Scan the entries that follow for the word "State", then report every line in which it appears.

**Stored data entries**
◇ ◇ ◇ ◇
-- ==== Sys2Proof/Machine/Flip.lean ====
section
/-! DEFINITION. The mirror engines FLIPH and FLIPV (41_flip_ops) in the functional form that R153 admits, which CREAD
uses too (43 R199), and the in-place procedures of R150 and R151 beside them, for the law that they agree. -/

namespace Sys2Proof.Machine

/-- Where the left-right mirror takes the byte of offset `k`: column `i` to `WIDTH - 1 - i`, row and channel kept
(R150). -/
def mirrorColumn (b : Buffer) (k : Nat) : Nat :=
  let p := bppBytes b.bpp
  let r := rowLen b
  if k < bufLen b then k / r * r + (b.width.toNat - 1 - k % r / p) * p + k % r % p else k

/-- Where the top-bottom mirror takes the byte of offset `k`: row `j` to `HEIGHT - 1 - j` (R151). -/
def mirrorRow (b : Buffer) (k : Nat) : Nat :=
  let r := rowLen b
  if k < bufLen b then (b.height.toNat - 1 - k / r) * r + k % r else k

/-- `fliph` on a buffer (R150, R190). -/
def flipH (b : Buffer) : Buffer := { b with pix := Memory.remap (mirrorColumn b) b.pix }

/-- `flipv` on a buffer (R151, R190). -/
def flipV (b : Buffer) : Buffer := { b with pix := Memory.remap (mirrorRow b) b.pix }

/-- FLIPH (R150). -/
def execFliph (s : State) : Host.Outcome State Fault Refusal :=
  .next (complete respOk { s with buf := flipH s.buf })

/-- FLIPV (R151). What it leaves in `LINEBUF`, one row of bytes, is unspecified (R34, log 14). -/
def execFlipv (s : State) : Host.Outcome State Fault Refusal :=
  .next (complete respOk
    { s with
      buf := flipV s.buf
      lineBuf := (List.range (rowLen s.buf)).map (Config.freeLineByte s.draws)
      draws := s.draws + 1 })

/-! ## The in-place procedures -/

/-- Exchange the `n` bytes at `a` with the `n` bytes at `b`, through a temporary (R150, R151). -/
def swapBytes (a b n : Nat) (m : Memory) : Memory :=
  Memory.writeBytes (Memory.writeBytes m a (Memory.readBytes m b n)) b (Memory.readBytes m a n)

/-- `for i from 0 to n - 1: f i`. -/
def loopUpTo (f : Nat → Memory → Memory) : Nat → Memory → Memory
  | 0, m => m
  | n + 1, m => f n (loopUpTo f n m)

/-- The procedure of R150. -/
def flipHInPlace (b : Buffer) : Memory :=
  loopUpTo (fun j => loopUpTo (fun i =>
      swapBytes ((j * b.width.toNat + i) * bppBytes b.bpp)
        ((j * b.width.toNat + (b.width.toNat - 1 - i)) * bppBytes b.bpp) (bppBytes b.bpp))
    (b.width.toNat / 2)) b.height.toNat b.pix

/-- The procedure of R151. -/
def flipVInPlace (b : Buffer) : Memory :=
  loopUpTo (fun j => swapBytes (j * rowLen b) ((b.height.toNat - 1 - j) * rowLen b) (rowLen b))
    (b.height.toNat / 2) b.pix

end Sys2Proof.Machine
end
◇ ◇ ◇ ◇
**TASK RESULT**
def execFliph (s : State) : Host.Outcome State Fault Refusal :=
def execFlipv (s : State) : Host.Outcome State Fault Refusal :=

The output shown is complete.